Each Underwriter agrees to indemnify and hold harmless the Company, its
directors, its officers who sign the Registration Statement and any person
controlling the Company to the same extent as the foregoing indemnity from the
Company to each Underwriter, but only with reference to information relating to
such Underwriter furnished in writing by such Underwriter expressly for use in
the Registration Statement, any preliminary prospectus or the Prospectus.
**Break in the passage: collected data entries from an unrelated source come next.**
-- ==== Sys2Proof/Certificates/Slice0/Obligations.lean ====
section
/-! DEFINITION. The statements for the provers. -/

open Sys2Proof Sys2Proof.Machine

/-- R137, R138: IMUL, IMULH and IMAD; IADD and ISUB wrap, clamp the signed sum or clamp the unsigned sum, and only a clamped lane raises
saturation; in an immediate form B is the sign-extended immediate. R142: LEA adds the extended and shifted B to the pair A, modulo
2^64. -/
def Obligations.IntegerArithmetic : Prop :=
  (∀ (s : State) (ag : Agent) (act : Mask) (d : RegNo) (a b c : Src) (imm : BitVec 20) (m : SatMode)
    (u : Bool) (g : Guard),
    (s.ready ag act (aluSpec true g [(a, 1), (b, 1)] d 1) = true →
      exec (.iadd d a b m g) s = .next (s.lanewise ag act d fun l => sumForm m 1 (s.src ag a 0 l) (s.src ag b 0 l)) ∧
      exec (.isub d a b m g) s = .next (s.lanewise ag act d fun l => sumForm m (-1) (s.src ag a 0 l) (s.src ag b 0 l))) ∧
    (s.ready ag act (aluSpec true g [(a, 1)] d 1) = true →
      exec (.iaddImm d a imm m g) s = .next (s.lanewise ag act d fun l => sumForm m 1 (s.src ag a 0 l) (imm.signExtend 32)) ∧
      exec (.isubImm d a imm m g) s =
        .next (s.lanewise ag act d fun l => sumForm m (-1) (s.src ag a 0 l) (imm.signExtend 32))) ∧
    (s.ready ag act (aluSpec true g [(a, 1), (b, 1)] d 1) = true →
      exec (.imul d a b g) s = .next (s.quietly ag act d fun l =>
        [BitVec.ofNat 32 ((s.src ag a 0 l).toNat * (s.src ag b 0 l).toNat)]) ∧
      exec (.imulh d a b u g) s = .next (s.quietly ag act d fun l =>
        [BitVec.ofInt 32 (intOf u (s.src ag a 0 l) * intOf u (s.src ag b 0 l) / 2 ^ 32)])) ∧
    (s.ready ag act (aluSpec true g [(a, 1)] d 1) = true →
      exec (.imulImm d a imm g) s = .next (s.quietly ag act d fun l =>
        [BitVec.ofNat 32 ((s.src ag a 0 l).toNat * (imm.signExtend 32).toNat)])) ∧
    (s.ready ag act (aluSpec true g [(a, 1), (b, 1), (c, 1)] d 1) = true →
      exec (.imad d a b c g) s = .next (s.quietly ag act d fun l =>
        [BitVec.ofNat 32 ((s.src ag a 0 l).toNat * (s.src ag b 0 l).toNat + (s.src ag c 0 l).toNat)]))) ∧
  ∀ (s : State) (ag : Agent) (act : Mask) (d : RegNo) (a b : Src) (imm : BitVec 20) (sh : BitVec 3) (u : Bool) (g : Guard),
    let sum (l : Nat) (y : Word) : Int :=
      ((s.src ag a 1 l).toNat * 2 ^ 32 + (s.src ag a 0 l).toNat : Nat) + intOf u y * 2 ^ sh.toNat
    (s.ready ag act (aluSpec true g [(a, 2), (b, 1)] d 2) = true →
      exec (.lea d a b sh u g) s = .next (s.quietly ag act d fun l =>
        [BitVec.ofInt 32 (sum l (s.src ag b 0 l)), BitVec.ofInt 32 (sum l (s.src ag b 0 l) / 2 ^ 32)])) ∧
    (s.ready ag act (aluSpec true g [(a, 2)] d 2) = true →
      exec (.leaImm d a imm sh u g) s = .next (s.quietly ag act d fun l =>
        [BitVec.ofInt 32 (sum l (imm.signExtend 32)), BitVec.ofInt 32 (sum l (imm.signExtend 32) / 2 ^ 32)]))

/-- R140: ADDC, SUBB and IMADW take the carry or borrow in from bit 0 of C and write a pair. -/
def Obligations.MultiWordArithmetic : Prop :=
  ∀ (s : State) (ag : Agent) (act : Mask) (d : RegNo) (a b c : Src) (u : Bool) (g : Guard),
    (s.ready ag act (aluSpec false g [(a, 1), (b, 1), (c, 1)] d 2) = true →
      exec (.addc d a b c g) s = .next (s.quietly ag act d fun l =>
        let t := (s.src ag a 0 l).toNat + (s.src ag b 0 l).toNat + ((s.src ag c 0 l).getLsbD 0).toNat
        [BitVec.ofNat 32 (t % 2 ^ 32), BitVec.ofNat 32 (t / 2 ^ 32)]) ∧
      exec (.subb d a b c g) s = .next (s.quietly ag act d fun l =>
        let t : Int := (s.src ag a 0 l).toNat - (s.src ag b 0 l).toNat - ((s.src ag c 0 l).getLsbD 0).toNat
        [BitVec.ofInt 32 t, if t < 0 then 1#32 else 0#32])) ∧
    (s.ready ag act (aluSpec false g [(a, 1), (b, 1), (c, 2)] d 2) = true →
      exec (.imadw d a b c u g) s = .next (s.quietly ag act d fun l =>
        let p : Int := intOf u (s.src ag a 0 l) * intOf u (s.src ag b 0 l) +
          ((s.src ag c 1 l).toNat * 2 ^ 32 + (s.src ag c 0 l).toNat : Nat)
        [BitVec.ofInt 32 p, BitVec.ofInt 32 (p / 2 ^ 32)]))

/-- R137: AND, OR, XOR and ANDN act on each bit; SEL, MOV and MOVI copy bits.
R137: IMIN and IMAX give the smaller and the larger operand, IABS and INEG the magnitude and the negation; only the
clamped 0x8000_0000 raises saturation. POPC counts the 1 bits, CLZ the leading zeros, and BREV reverses the bits. -/
def Obligations.LogicMagnitudesAndCounts : Prop :=
  (∀ (s : State) (ag : Agent) (act : Mask) (d : RegNo) (a b c : Src) (imm : BitVec 20) (k : BitVec 32) (g : Guard),
    (s.ready ag act (aluSpec true g [(a, 1), (b, 1)] d 1) = true →
      ∃ w : Fin 4 → Nat → Word,
        exec (.and d a b g) s = .next (s.quietly ag act d fun l => [w 0 l]) ∧
        exec (.or d a b g) s = .next (s.quietly ag act d fun l => [w 1 l]) ∧
        exec (.xor d a b g) s = .next (s.quietly ag act d fun l => [w 2 l]) ∧
        exec (.andn d a b g) s = .next (s.quietly ag act d fun l => [w 3 l]) ∧
        ∀ l i, let x := (s.src ag a 0 l).getLsbD i
          let y := (s.src ag b 0 l).getLsbD i
          (w 0 l).getLsbD i = (x && y) ∧ (w 1 l).getLsbD i = (x || y) ∧ (w 2 l).getLsbD i = (x != y) ∧
          (w 3 l).getLsbD i = (x && !y)) ∧
    (s.ready ag act (aluSpec true g [(a, 1)] d 1) = true →
      exec (.andImm d a imm g) s = .next (s.quietly ag act d fun l => [s.src ag a 0 l &&& imm.signExtend 32]) ∧
      exec (.orImm d a imm g) s = .next (s.quietly ag act d fun l => [s.src ag a 0 l ||| imm.signExtend 32]) ∧
      exec (.xorImm d a imm g) s = .next (s.quietly ag act d fun l => [s.src ag a 0 l ^^^ imm.signExtend 32]) ∧
      exec (.andnImm d a imm g) s = .next (s.quietly ag act d fun l => [s.src ag a 0 l &&& ~~~imm.signExtend 32]) ∧
      exec (.mov d a false g) s = .next (s.quietly ag act d fun l => [s.src ag a 0 l])) ∧
    (s.ready ag act (aluSpec true g [(a, 1), (b, 1), (c, 1)] d 1) = true →
      exec (.sel d a b c g) s = .next (s.quietly ag act d fun l =>
        [if (s.src ag c 0 l).getLsbD 0 then s.src ag a 0 l else s.src ag b 0 l])) ∧
    (s.ready ag act (aluSpec true g [(a, 2)] d 2) = true →
      exec (.mov d a true g) s = .next (s.quietly ag act d fun l => [s.src ag a 0 l, s.src ag a 1 l])) ∧
    (s.ready ag act (aluSpec true g [] d 1) = true →
      exec (.movi d k g) s = .next (s.quietly ag act d fun _ => [k]))) ∧
  (∀ (s : State) (ag : Agent) (act : Mask) (d : RegNo) (a b : Src) (imm : BitVec 20) (u sat : Bool) (g : Guard),
    (s.ready ag act (aluSpec true g [(a, 1), (b, 1)] d 1) = true →
      ∃ w z : Nat → Word,
        exec (.imin d a b u g) s = .next (s.quietly ag act d fun l => [w l]) ∧
        exec (.imax d a b u g) s = .next (s.quietly ag act d fun l => [z l]) ∧
        ∀ l, intOf u (w l) = min (intOf u (s.src ag a 0 l)) (intOf u (s.src ag b 0 l)) ∧
          intOf u (z l) = max (intOf u (s.src ag a 0 l)) (intOf u (s.src ag b 0 l))) ∧
    (s.ready ag act (aluSpec true g [(a, 1)] d 1) = true →
      ∃ w z : Nat → Word,
        exec (.iminImm d a imm u g) s = .next (s.quietly ag act d fun l => [w l]) ∧
        exec (.imaxImm d a imm u g) s = .next (s.quietly ag act d fun l => [z l]) ∧
        ∀ l, intOf u (w l) = min (intOf u (s.src ag a 0 l)) (intOf u (imm.signExtend 32)) ∧
          intOf u (z l) = max (intOf u (s.src ag a 0 l)) (intOf u (imm.signExtend 32))) ∧
    (s.ready ag act (aluSpec false g [(a, 1)] d 1) = true →
      exec (.iabs d a sat g) s = .next (s.lanewise ag act d fun l =>
        if sat then clamped (-(2 ^ 31)) (2 ^ 31 - 1) |(s.src ag a 0 l).toInt|
        else (BitVec.ofInt 32 |(s.src ag a 0 l).toInt|, Flags.none)) ∧
      exec (.ineg d a sat g) s = .next (s.lanewise ag act d fun l =>
        if sat then clamped (-(2 ^ 31)) (2 ^ 31 - 1) (-(s.src ag a 0 l).toInt)
        else (BitVec.ofInt 32 (-(s.src ag a 0 l).toInt), Flags.none))) ∧
    (s.ready ag act (aluSpec true g [(a, 1)] d 1) = true →
      ∃ p z r : Nat → Word,
        exec (.popc d a g) s = .next (s.quietly ag act d fun l => [p l]) ∧
        exec (.clz d a g) s = .next (s.quietly ag act d fun l => [z l]) ∧
        exec (.brev d a g) s = .next (s.quietly ag act d fun l => [r l]) ∧
        ∀ l, (p l).toNat = ((List.range 32).countP fun i => (s.src ag a 0 l).getLsbD i) ∧
          (z l).toNat ≤ 32 ∧ (s.src ag a 0 l).toNat < 2 ^ (32 - (z l).toNat) ∧
          ((z l).toNat < 32 → (s.src ag a 0 l).getLsbD (31 - (z l).toNat) = true) ∧
          ∀ i, i < 32 → (r l).getLsbD i = (s.src ag a 0 l).getLsbD (31 - i)))

/-- R139, R138: the shifts, the rotation and the bit fields, with register and with immediate amounts. -/
def Obligations.ShiftsAndFields : Prop :=
  ∀ (s : State) (ag : Agent) (act : Mask) (d : RegNo) (a b c : Src) (amt pos : BitVec 5) (len : BitVec 6) (sgn : Bool)
    (g : Guard),
    (s.ready ag act (aluSpec true g [(a, 1), (b, 1)] d 1) = true →
      exec (.shl d a b g) s = .next (s.quietly ag act d fun l => [shiftLeft (s.src ag a 0 l).toNat (s.src ag b 0 l).toNat]) ∧
      exec (.shr d a b g) s = .next (s.quietly ag act d fun l => [shiftRight (s.src ag a 0 l).toNat (s.src ag b 0 l).toNat]) ∧
      exec (.sar d a b g) s = .next (s.quietly ag act d fun l => [shiftArith (s.src ag a 0 l) (s.src ag b 0 l).toNat]) ∧
      exec (.rol d a b g) s = .next (s.quietly ag act d fun l => [rotated (s.src ag a 0 l).toNat (s.src ag b 0 l).toNat]) ∧
      exec (.bfx d a b sgn g) s = .next (s.quietly ag act d fun l =>
        [BitVec.ofInt 32 (fieldOf sgn (s.src ag a 0 l).toNat (bits (s.src ag b 0 l) 7 0) (bits (s.src ag b 0 l) 15 8))])) ∧
    (s.ready ag act (aluSpec true g [(a, 1)] d 1) = true →
      exec (.shlImm d a amt g) s = .next (s.quietly ag act d fun l => [shiftLeft (s.src ag a 0 l).toNat amt.toNat]) ∧
      exec (.shrImm d a amt g) s = .next (s.quietly ag act d fun l => [shiftRight (s.src ag a 0 l).toNat amt.toNat]) ∧
      exec (.sarImm d a amt g) s = .next (s.quietly ag act d fun l => [shiftArith (s.src ag a 0 l) amt.toNat]) ∧
      exec (.rolImm d a amt g) s = .next (s.quietly ag act d fun l => [rotated (s.src ag a 0 l).toNat amt.toNat]) ∧
      exec (.bfxImm d a pos len sgn g) s = .next (s.quietly ag act d fun l =>
        [BitVec.ofInt 32 (fieldOf sgn (s.src ag a 0 l).toNat pos.toNat len.toNat)])) ∧
    (s.ready ag act (aluSpec true g [(a, 1), (b, 1), (c, 1)] d 1) = true →
      ∃ w : Nat → Word,
        exec (.bfi d a b c g) s = .next (s.quietly ag act d fun l => [w l]) ∧
        ∀ l i, i < 32 →
          let pos := bits (s.src ag b 0 l) 7 0
          let len := bits (s.src ag b 0 l) 15 8
          (w l).getLsbD i = if pos ≤ i ∧ i < pos + len then (s.src ag a 0 l).getLsbD (i - pos) else (s.src ag c 0 l).getLsbD i)

/-- R141, R138: ICMP writes 1 where its condition holds, signed or unsigned, and 0 elsewhere. -/
def Obligations.CompareWritesBit : Prop :=
  ∀ (s : State) (ag : Agent) (act : Mask) (d : RegNo) (a b : Src) (imm : BitVec 20) (c : Cond) (u : Bool) (g : Guard),
    (s.ready ag act (aluSpec true g [(a, 1), (b, 1)] d 1) = true →
      ∃ w : Nat → Bool, exec (.icmp d a b c u g) s = .next (s.quietly ag act d fun l => [if w l then 1#32 else 0#32]) ∧
        ∀ l, w l = true ↔ relates c (intOf u (s.src ag a 0 l)) (intOf u (s.src ag b 0 l))) ∧
    (s.ready ag act (aluSpec true g [(a, 1)] d 1) = true →
      ∃ w : Nat → Bool, exec (.icmpImm d a imm c u g) s = .next (s.quietly ag act d fun l => [if w l then 1#32 else 0#32]) ∧
        ∀ l, w l = true ↔ relates c (intOf u (s.src ag a 0 l)) (intOf u (imm.signExtend 32)))

/-- R64, R23, R38, R320: what reading e0 to e31 gives, number by number: to a fragment, what its team, its launch record and its group
hold and its own lanes; to a helper the same but for e0, e1, e11, e17 and e29 to e31. No other kind of agent reads them (R339). -/
def Obligations.EnvironmentValues : Prop :=
  ∀ (s : State) (n m k : Nat) (gr : Group) (tm : Team), n < 128 → m < 2048 → k < 16 →
    let key := groupKey n m k
    let die := s.die n
    let r := tm.recd
    let shared (read : Nat → Word) : Prop :=
      read 2 = BitVec.ofNat 32 k ∧ read 3 = tm.index ∧ (read 4).toNat = 16 * 2 ^ bits r 532 531 ∧
      (read 5).toNat = bits r 536 533 + 1 ∧ read 7 ++ read 6 = r.extractLsb' 128 64 ∧
      (∀ c, die.coreMap[c]? = some gr.core → die.coreMap.Nodup → read 8 = BitVec.ofNat 32 c ∧
        (c < 2 * die.pairs → read 16 = BitVec.ofNat 32 (c / 2)) ∧ (2 * die.pairs ≤ c → read 16 = 0xFFFFFFFF#32)) ∧
      (∀ d, s.dieMap[d]? = some n → s.dieMap.Nodup → read 9 = BitVec.ofNat 32 d) ∧
      (read 10).toNat = s.panelNo.toNat ∧ read 13 ++ read 12 = s.dieClock n ∧
      read 18 = BitVec.ofNat 32 m ∧ (read 19).toNat = bits r 351 320 ∧ (read 20).toNat = bits r 415 384 ∧
      (read 21).toNat = 256 * bits r 559 548 ∧ (read 22).toNat = 16 * bits r 575 560 ∧
      read 23 = BitVec.ofNat 32 (8 * (bits r 541 537 + 1) + 8 * bits r 547 542 * 2 ^ 16) ∧
      read 25 ++ read 24 = (gr.privBase.setWidth 64 : BitVec 64) ∧ (read 26).toNat = bits r 367 352 ∧
      (read 27).toNat = bits r 383 368 ∧ (read 28).toNat = tm.ptag.toNat
    s.group? key = some gr → s.team? n m = some tm →
    (∀ e f, aget gr.frags e = some f → ∀ l, l < 64 →
      let read (i : Nat) : Word := s.rdReg (.frag n m k e) (640 + i) l
      shared read ∧ read 0 = BitVec.ofNat 32 l ∧ read 1 = BitVec.ofNat 32 (l / 4) ∧ read 11 = 0xFFFFFFFF#32 ∧
      read 17 = BitVec.ofNat 32 gr.part ∧ read 29 = 0#32 ∧ read 31 ++ read 30 = f.mask ∧
      (f.gang = none ∨ 32 ≤ l → read 14 = gr.workX ∧ read 15 = gr.workY) ∧
      (∀ q, f.gang = some q → l < 32 → read 14 = q.workX ∧ read 15 = q.workY)) ∧
    (∀ rc h x, gr.recruit = some rc → aget rc.helpers h = some x → h < 63 → ∀ l, l < 64 →
      let read (i : Nat) : Word := s.rdReg (.helper n m k h) (640 + i) l
      shared read ∧ read 0 = BitVec.ofNat 32 l ∧ read 1 = BitVec.ofNat 32 (l / 4) ∧ (read 11).toNat = x.iter.toNat ∧
      read 14 = gr.workX ∧ read 15 = gr.workY ∧ read 17 = BitVec.ofNat 32 x.bank ∧ read 29 = BitVec.ofNat 32 (2 ^ 31 + h) ∧ read 31 ++ read 30 = x.front.mask) ∧
    ∀ x : Src, 640 ≤ x.r.toNat → s.srcOk (.seq n m) (x, 1) = false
In case any proceeding (including any governmental investigation) shall be
instituted involving any person in respect of which indemnity may be sought
pursuant to either of the two preceding paragraphs, such person (the
"indemnified party") shall promptly notify the person against whom such
indemnity may be sought (the "indemnifying party") in writing and the
indemnifying party, upon request of the indemnified party, shall retain counsel
reasonably satisfactory to the indemnified party to represent the indemnified
party and any others the indemnifying party may designate in such proceeding and
shall pay the fees and disbursements of such counsel related to such proceeding.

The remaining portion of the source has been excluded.